犬がご飯を食べない時の理由や対処法については「犬がご飯を食べない!病気?わがまま?考えられる8つの原因と対処法!」で解説しましたが、こちらでは子犬がご飯を食べない7つの理由とそれぞれの対処法について解説していきたいと思います。

監修者
作家 / 獣医学博士 / おおい動物病院 副院長
片川 優子
15歳の時に書いた『佐藤さん』で、第44回講談社児童文学新人賞佳作を受賞し、作家デビュー。一方で、麻布大学大学院獣医学研究科に進み、博士号を取得。犬と人の絆を描いた著書に『これからもリッキーといっしょ』(講談社)などがある。夫、2人の娘、2頭の犬、2頭の猫、2匹のハムスターと暮らす。ペットが幸せに暮らすため、精力的に活動を行っている。

子犬がご飯を食べない7つの理由と対処法!

それでは早速、子犬がご飯を食べない7つの理由とそれぞれの対処法について解説していきましょう。
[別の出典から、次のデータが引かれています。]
theorem keeps_execSiteQueueEntry {P : Nat} {u t : State} {a0} (he : execSiteQueueEntry a0 u = .next t) (hP : Fits 0x2018188000000000000000000016068000000000000000000000000000000000400000000000000000 P) : Keeps P u t := by
  unfold execSiteQueueEntry at he
  injection he with he
  subst he
  repeat' (first
    | with_reducible exact Keeps.refl P u
    | with_reducible assumption
    | dsimp -zeta only
    | with_reducible refine keeps_doSiteQueueEntry (hP.sub rfl) ?_
    | intro _
    | with_reducible refine keeps_ite ?_ ?_
    | with_reducible refine keeps_ite_fst ?_ ?_
    | with_reducible refine keeps_pair (by assumption) ?_
    | split
    | fail_if_no_progress extract_lets
    | dsimp +zetaDelta only)

theorem keeps_execRelativeLegStart {P : Nat} {u t : State} {a0} (he : execRelativeLegStart a0 u = .next t) (hP : Fits 0xa5f9fdb000000000300000000012068002000a1002140a1000000000000000006cf10141a801004000 P) : Keeps P u t := by
  unfold execRelativeLegStart at he
  injection he with he
  subst he
  repeat' (first
    | with_reducible exact Keeps.refl P u
    | with_reducible assumption
    | dsimp -zeta only
    | with_reducible refine keeps_doRelativeLegStart (hP.sub rfl) ?_
    | intro _
    | with_reducible refine keeps_ite ?_ ?_
    | with_reducible refine keeps_ite_fst ?_ ?_
    | with_reducible refine keeps_pair (by assumption) ?_
    | split
    | fail_if_no_progress extract_lets
    | dsimp +zetaDelta only)

theorem keeps_execSlipSyncEdge {P : Nat} {u t : State} {a0 a1} (he : execSlipSyncEdge a0 a1 u = .next t) (hP : Fits 0x1918900000000000000000001206800000000000000000000000000000000000000000a800004000 P) : Keeps P u t := by
  unfold execSlipSyncEdge at he
  injection he with he
  subst he
  repeat' (first
    | with_reducible exact Keeps.refl P u
    | with_reducible assumption
    | dsimp -zeta only
    | with_reducible refine keeps_doSlipSyncEdge (hP.sub rfl) ?_
    | intro _
    | with_reducible refine keeps_ite ?_ ?_
    | with_reducible refine keeps_ite_fst ?_ ?_
    | with_reducible refine keeps_pair (by assumption) ?_
    | split
    | fail_if_no_progress extract_lets
    | dsimp +zetaDelta only)

theorem keeps_execSlipExpiry {P : Nat} {u t : State} {a0} (he : execSlipExpiry a0 u = .next t) (hP : Fits 0xa5f9fdb000000000300000000012068002000a1002140a1000000000000000006cf101c1f801004000 P) : Keeps P u t := by
  unfold execSlipExpiry at he
  injection he with he
  subst he
  repeat' (first
    | with_reducible exact Keeps.refl P u
    | with_reducible assumption
    | dsimp -zeta only
    | with_reducible refine keeps_doSlipExpiry (hP.sub rfl) ?_
    | intro _
    | with_reducible refine keeps_ite ?_ ?_
    | with_reducible refine keeps_ite_fst ?_ ?_
    | with_reducible refine keeps_pair (by assumption) ?_
    | split
    | fail_if_no_progress extract_lets
    | dsimp +zetaDelta only)

theorem keeps_execCaptureBlockWrite {P : Nat} {u t : State} {a0} (he : execCaptureBlockWrite a0 u = .next t) (hP : Fits 0x81e959b000000000300000000012068000000a1002140a100000000000000000000000000000000000 P) : Keeps P u t := by
  unfold execCaptureBlockWrite at he
  injection he with he
  subst he
  repeat' (first
    | with_reducible exact Keeps.refl P u
    | with_reducible assumption
    | dsimp -zeta only
    | with_reducible refine keeps_doCaptureBlockWrite (hP.sub rfl) ?_
    | intro _
    | with_reducible refine keeps_ite ?_ ?_
    | with_reducible refine keeps_ite_fst ?_ ?_
    | with_reducible refine keeps_pair (by assumption) ?_
    | split
    | fail_if_no_progress extract_lets
    | dsimp +zetaDelta only)

theorem keeps_execCaptureMarker {P : Nat} {u t : State} {a0} (he : execCaptureMarker a0 u = .next t) (hP : Fits 0x8188000000000000000000012068000000000000000000000000000000000000000000000000000 P) : Keeps P u t := by
  unfold execCaptureMarker at he
  injection he with he
  subst he
  repeat' (first
    | with_reducible exact Keeps.refl P u
    | with_reducible assumption
    | dsimp -zeta only
    | with_reducible refine keeps_doCaptureMarker (hP.sub rfl) ?_
    | intro _
    | with_reducible refine keeps_ite ?_ ?_
    | with_reducible refine keeps_ite_fst ?_ ?_
    | with_reducible refine keeps_pair (by assumption) ?_
    | split
    | fail_if_no_progress extract_lets
    | dsimp +zetaDelta only)

theorem keeps_execMsLegStart {P : Nat} {u t : State} {a0} (he : execMsLegStart a0 u = .next t) (hP : Fits 0xa5f9fdb000000000300000000012068002000a1002140a1000000000000000006cf10141a801004000 P) : Keeps P u t := by
  unfold execMsLegStart at he
  injection he with he
  subst he
  repeat' (first
    | with_reducible exact Keeps.refl P u
    | with_reducible assumption
    | dsimp -zeta only
    | with_reducible refine keeps_doMsLegStart (hP.sub rfl) ?_
    | with_reducible refine keeps_id ?_
    | intro _
    | with_reducible refine keeps_ite ?_ ?_
    | with_reducible refine keeps_ite_fst ?_ ?_
    | with_reducible refine keeps_pair (by assumption) ?_
    | split
    | fail_if_no_progress extract_lets
    | dsimp +zetaDelta only)

end Sys2Proof.Machine
end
犬がご飯を食べない理由と対処法の総合版「犬がご飯を食べない!病気?わがまま?考えられる8つの原因と対処法!」も併せて見ていただくと、より理解が深まるかと思います。

ここでは、子犬がご飯を食べない一般的な理由について紹介しています。必ずしもすべての子犬に該当するとは限りません。中には例外もたくさんあるため、様子がおかしいと感じる時は必ず獣医さんに相談するようにして下さい。

ドッグフードが食べづらい

子犬がご飯を食べない理由でもっとも多いのが、この食べづらいです。

離乳食からパピー用のドッグフードに変えた時、あるいはパピー用から成犬用に変えた時など、食べるドッグフードが変わると途端に食いつきが悪くなることもあります。
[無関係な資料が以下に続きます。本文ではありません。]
theorem keeps_execDmaChannelSet {P : Nat} {u t : State} {a0} (he : execDmaChannelSet a0 u = .next t) (hP : Fits 0xa1e0f9b000000000300000000012068003f00b1002140a100000000000000000000000000000000000 P) : Keeps P u t := by
  unfold execDmaChannelSet at he
  injection he with he
  subst he
  repeat' (first
    | with_reducible exact Keeps.refl P u
    | with_reducible assumption
    | dsimp -zeta only
    | with_reducible refine keeps_bodyDmaChannelSet (hP.sub rfl) ?_
    | with_reducible refine keeps_bodyDmaChannelSet_eq (by assumption) (hP.sub rfl) ?_
    | with_reducible refine keeps_runCommand (hP.sub rfl) ?_ ?_
    | intro _
    | with_reducible refine keeps_ite ?_ ?_
    | with_reducible refine keeps_ite_fst ?_ ?_
    | with_reducible refine keeps_pair (by assumption) ?_
    | split
    | fail_if_no_progress extract_lets
    | dsimp +zetaDelta only)

end Sys2Proof.Machine
end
例えば、その子犬がドッグフードの粒が大きい、粒が硬い、歯触りが気に入らないなどと感じれば、食いつきが悪くなってしまうのも仕方ないことでしょう。なぜなら、犬はにおい・味・質感でご飯のおいしさを判断しているからです。

また、フードの内容が変わったことへのストレスで食いつきが悪くなることもあります。

対処法①|ドッグフードを切り替える時は少しずつ行う

新しいドッグフードに切り替える時、まずは「新しいフード25%:従来のフード75%」の割合で調節します。そして1週間かけて100%にしていくと、すんなり切り替えられることが多いです。
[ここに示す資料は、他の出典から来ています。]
theorem keeps_bodyAlmanacDeskew {P : Nat} {s u : State} {k} (hP : Fits 0x80000000 P) (h : Keeps P s u) :
    Keeps P s (bodyAlmanacDeskew k u).1 := by
  unfold bodyAlmanacDeskew
  beta_reduce
  repeat' (first
    | with_reducible exact h
    | with_reducible assumption
    | dsimp -zeta only
    | with_reducible refine keeps_fail (hP.sub rfl) ?_
    | with_reducible refine keeps_fail_eq (by assumption) (hP.sub rfl) ?_
    | with_reducible refine keeps_ok (hP.sub rfl) ?_
    | with_reducible refine keeps_ok_eq (by assumption) (hP.sub rfl) ?_
    | with_reducible refine keeps_fput hP rfl ?_
    | intro _
    | with_reducible refine keeps_ite ?_ ?_
    | with_reducible refine keeps_ite_fst ?_ ?_
    | with_reducible refine keeps_pair (by assumption) ?_
    | split
    | fail_if_no_progress extract_lets
    | dsimp +zetaDelta only)

theorem keeps_bodyAlmanacDeskew_eq {P : Nat} {s u v : State} {k} {x} (he : bodyAlmanacDeskew k u = (v, x)) (hP : Fits 0x80000000 P)
    (h : Keeps P s u) : Keeps P s v := by
  have h1 := keeps_bodyAlmanacDeskew (k := k) hP h
  rw [he] at h1
  exact h1

theorem keeps_execOvervoltage {P : Nat} {u t : State} {a0 a1} (he : execOvervoltage a0 a1 u = .next t) (hP : Fits 0x1400000000000000000000000000000000000000000000000000000000000000000000003000000 P) : Keeps P u t := by
  unfold execOvervoltage at he
  split at he
  · cases he
  · injection he with he
    subst he
    exact keeps_doOvervoltage (hP.sub rfl) (Keeps.refl P u)

theorem keeps_execLevelSettled {P : Nat} {u t : State} {a0} (he : execLevelSettled a0 u = .next t) (hP : Fits 0x2001e02000000000000000000000000002000000000000000000000000000000000000000001000000 P) : Keeps P u t := by
  unfold execLevelSettled at he
  injection he with he
  subst he
  repeat' (first
    | with_reducible exact Keeps.refl P u
    | with_reducible assumption
    | dsimp -zeta only
    | with_reducible refine keeps_doLevelSettled (hP.sub rfl) ?_
    | intro _
    | with_reducible refine keeps_ite ?_ ?_
    | with_reducible refine keeps_ite_fst ?_ ?_
    | with_reducible refine keeps_pair (by assumption) ?_
    | split
    | fail_if_no_progress extract_lets
    | dsimp +zetaDelta only)

theorem keeps_execPinLevels {P : Nat} {u t : State} {a0} (he : execPinLevels a0 u = .next t) (hP : Fits 0x2000e02000000000000000000000000003f000000000000000000000000000000000000000011c0000 P) : Keeps P u t := by
  unfold execPinLevels at he
  injection he with he
  subst he
  repeat' (first
    | with_reducible exact Keeps.refl P u
    | with_reducible assumption
    | dsimp -zeta only
    | with_reducible refine keeps_runCommand (hP.sub rfl) ?_ ?_
    | with_reducible refine keeps_bodyPinLevels (hP.sub rfl) ?_
    | with_reducible refine keeps_bodyPinLevels_eq (by assumption) (hP.sub rfl) ?_
    | intro _
    | with_reducible refine keeps_ite ?_ ?_
    | with_reducible refine keeps_ite_fst ?_ ?_
    | with_reducible refine keeps_pair (by assumption) ?_
    | split
    | fail_if_no_progress extract_lets
    | dsimp +zetaDelta only)

theorem keeps_execPinConfig {P : Nat} {u t : State} {a0} (he : execPinConfig a0 u = .next t) (hP : Fits 0x2001e02000000000000000000000000003f00000000000000000000000000000000000000000020000 P) : Keeps P u t := by
  unfold execPinConfig at he
  injection he with he
  subst he
  repeat' (first
    | with_reducible exact Keeps.refl P u
    | with_reducible assumption
    | dsimp -zeta only
    | with_reducible refine keeps_runCommand (hP.sub rfl) ?_ ?_
    | with_reducible refine keeps_bodyPinConfig (hP.sub rfl) ?_
    | with_reducible refine keeps_bodyPinConfig_eq (by assumption) (hP.sub rfl) ?_
    | intro _
    | with_reducible refine keeps_ite ?_ ?_
    | with_reducible refine keeps_ite_fst ?_ ?_
    | with_reducible refine keeps_pair (by assumption) ?_
    | split
    | fail_if_no_progress extract_lets
    | dsimp +zetaDelta only)

theorem keeps_execPinPmu {P : Nat} {u t : State} {a0} (he : execPinPmu a0 u = .next t) (hP : Fits 0x2801e02000000000000000000000000003f00000000000000000000000000000000000000001e00000 P) : Keeps P u t := by
  unfold execPinPmu at he
  injection he with he
  subst he
  repeat' (first
    | with_reducible exact Keeps.refl P u
    | with_reducible assumption
    | dsimp -zeta only
    | with_reducible refine keeps_runCommand (hP.sub rfl) ?_ ?_
    | with_reducible refine keeps_bodyPinPmu (hP.sub rfl) ?_
    | with_reducible refine keeps_bodyPinPmu_eq (by assumption) (hP.sub rfl) ?_
    | intro _
    | with_reducible refine keeps_ite ?_ ?_
    | with_reducible refine keeps_ite_fst ?_ ?_
    | with_reducible refine keeps_pair (by assumption) ?_
    | split
    | fail_if_no_progress extract_lets
    | dsimp +zetaDelta only)

theorem keeps_execPinSite {P : Nat} {u t : State} {a0} (he : execPinSite a0 u = .next t) (hP : Fits 0x2000e02000000000000000000000000003f00000000000000000000000000000100000000000000000 P) : Keeps P u t := by
  unfold execPinSite at he
  injection he with he
  subst he
  repeat' (first
    | with_reducible exact Keeps.refl P u
    | with_reducible assumption
    | dsimp -zeta only
    | with_reducible refine keeps_runCommand (hP.sub rfl) ?_ ?_
    | with_reducible refine keeps_bodyPinSite (hP.sub rfl) ?_
    | with_reducible refine keeps_bodyPinSite_eq (by assumption) (hP.sub rfl) ?_
    | intro _
    | with_reducible refine keeps_ite ?_ ?_
    | with_reducible refine keeps_ite_fst ?_ ?_
    | with_reducible refine keeps_pair (by assumption) ?_
    | split
    | fail_if_no_progress extract_lets
    | dsimp +zetaDelta only)

theorem keeps_execPinClear {P : Nat} {u t : State} {a0} (he : execPinClear a0 u = .next t) (hP : Fits 0x2000e02000000000000000000000000003f00000000000000000000000000000000000000001000000 P) : Keeps P u t := by
  unfold execPinClear at he
  injection he with he
  subst he
  repeat' (first
    | with_reducible exact Keeps.refl P u
    | with_reducible assumption
    | dsimp -zeta only
    | with_reducible refine keeps_runCommand (hP.sub rfl) ?_ ?_
    | with_reducible refine keeps_bodyPinClear (hP.sub rfl) ?_
    | with_reducible refine keeps_bodyPinClear_eq (by assumption) (hP.sub rfl) ?_
    | intro _
    | with_reducible refine keeps_ite ?_ ?_
    | with_reducible refine keeps_ite_fst ?_ ?_
    | with_reducible refine keeps_pair (by assumption) ?_
    | split
    | fail_if_no_progress extract_lets
    | dsimp +zetaDelta only)

theorem keeps_execAlmanacTemplate {P : Nat} {u t : State} {a0} (he : execAlmanacTemplate a0 u = .next t) (hP : Fits 0x2002e02000000000000000000000000003f00000000000000000000000000000000000000000000000 P) : Keeps P u t := by
  unfold execAlmanacTemplate at he
  injection he with he
  subst he
  repeat' (first
    | with_reducible exact Keeps.refl P u
    | with_reducible assumption
    | dsimp -zeta only
    | with_reducible refine keeps_bodyAlmanacTemplate (hP.sub rfl) ?_
    | with_reducible refine keeps_bodyAlmanacTemplate_eq (by assumption) (hP.sub rfl) ?_
    | with_reducible refine keeps_runCommand (hP.sub rfl) ?_ ?_
    | intro _
    | with_reducible refine keeps_ite ?_ ?_
    | with_reducible refine keeps_ite_fst ?_ ?_
    | with_reducible refine keeps_pair (by assumption) ?_
    | split
    | fail_if_no_progress extract_lets
    | dsimp +zetaDelta only)

theorem keeps_execAlmanacLoad {P : Nat} {u t : State} {a0} (he : execAlmanacLoad a0 u = .next t) (hP : Fits 0xa1e2f9b000000000300000000012068003f00a1002140a100000000000000000000000000000000000 P) : Keeps P u t := by
  unfold execAlmanacLoad at he
  injection he with he
  subst he
  repeat' (first
    | with_reducible exact Keeps.refl P u
    | with_reducible assumption
    | dsimp -zeta only
    | with_reducible refine keeps_runCommand (hP.sub rfl) ?_ ?_
    | with_reducible refine keeps_bodyAlmanacLoad (hP.sub rfl) ?_
    | with_reducible refine keeps_bodyAlmanacLoad_eq (by assumption) (hP.sub rfl) ?_
    | intro _
    | with_reducible refine keeps_ite ?_ ?_
    | with_reducible refine keeps_ite_fst ?_ ?_
    | with_reducible refine keeps_pair (by assumption) ?_
    | split
    | fail_if_no_progress extract_lets
    | dsimp +zetaDelta only)

theorem keeps_execAlmanacCheck {P : Nat} {u t : State} {a0} (he : execAlmanacCheck a0 u = .next t) (hP : Fits 0xa000e02000000000300000000000000003f00000000000000000000000000000000000000070000000 P) : Keeps P u t := by
  unfold execAlmanacCheck at he
  injection he with he
  subst he
  repeat' (first
    | with_reducible exact Keeps.refl P u
    | with_reducible assumption
    | dsimp -zeta only
    | with_reducible refine keeps_bodyAlmanacCheck (hP.sub rfl) ?_
    | with_reducible refine keeps_bodyAlmanacCheck_eq (by assumption) (hP.sub rfl) ?_
    | with_reducible refine keeps_runCommand (hP.sub rfl) ?_ ?_
    | intro _
    | with_reducible refine keeps_ite ?_ ?_
    | with_reducible refine keeps_ite_fst ?_ ?_
    | with_reducible refine keeps_pair (by assumption) ?_
    | split
    | fail_if_no_progress extract_lets
    | dsimp +zetaDelta only)

theorem keeps_execAlmanacDeskew {P : Nat} {u t : State} {a0} (he : execAlmanacDeskew a0 u = .next t) (hP : Fits 0x2000e02000000000000000000000000003f00000000000000000000000000000000000000080000000 P) : Keeps P u t := by
  unfold execAlmanacDeskew at he
  injection he with he
  subst he
  repeat' (first
    | with_reducible exact Keeps.refl P u
    | with_reducible assumption
    | dsimp -zeta only
    | with_reducible refine keeps_bodyAlmanacDeskew (hP.sub rfl) ?_
    | with_reducible refine keeps_bodyAlmanacDeskew_eq (by assumption) (hP.sub rfl) ?_
    | with_reducible refine keeps_runCommand (hP.sub rfl) ?_ ?_
    | intro _
    | with_reducible refine keeps_ite ?_ ?_
    | with_reducible refine keeps_ite_fst ?_ ?_
    | with_reducible refine keeps_pair (by assumption) ?_
    | split
    | fail_if_no_progress extract_lets
    | dsimp +zetaDelta only)

theorem keeps_execPmuClamp {P : Nat} {u t : State} {a0} (he : execPmuClamp a0 u = .next t) (hP : Fits 0x1000000 P) : Keeps P u t := by
  unfold execPmuClamp at he
  injection he with he
  subst he
  repeat' (first
    | with_reducible exact Keeps.refl P u
    | with_reducible assumption
    | dsimp -zeta only
    | with_reducible refine keeps_doPmuClamp (hP.sub rfl) ?_
    | intro _
    | with_reducible refine keeps_ite ?_ ?_
    | with_reducible refine keeps_ite_fst ?_ ?_
    | with_reducible refine keeps_pair (by assumption) ?_
    | split
    | fail_if_no_progress extract_lets
    | dsimp +zetaDelta only)

end Sys2Proof.Machine
end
  • 1日目・2日目・・・新しいフード25%:従来のフード75%
  • 3日目・4日目・・・新しいフード50%:従来のフード50%
  • 5日目・6日目・・・新しいフード75%:従来のフード25%
  • 7日目・・・新しいフード100%

こうすることで、子犬もストレスなく新しいドッグフードに慣れることができます。

対処法②|硬くて食べづらい場合はふやかしてみる

ドッグフードの粒が硬い時は、ぬるま湯に10~15分ほどつけてふやかします。まずはこれを数日間続け、慣れてきたらふやかす時間を短縮して徐々に硬めのドッグフードに慣れてもらいましょう。

対処法③|粒が大きい場合は砕いてみる

ドッグフードの粒が大きい場合は、ミキサーを利用して細かく砕くか、あるいはビニール袋に入れて綿棒で軽く砕いてあげてみるのもいいでしょう。細かく砕くことで食べやすくなることもあります。

ストレスを抱えている

子犬はいろんなことが初めてなので、ちょっとした変化などにも敏感に反応し、その度にストレスを感じて食欲をなくしてしまいがちです。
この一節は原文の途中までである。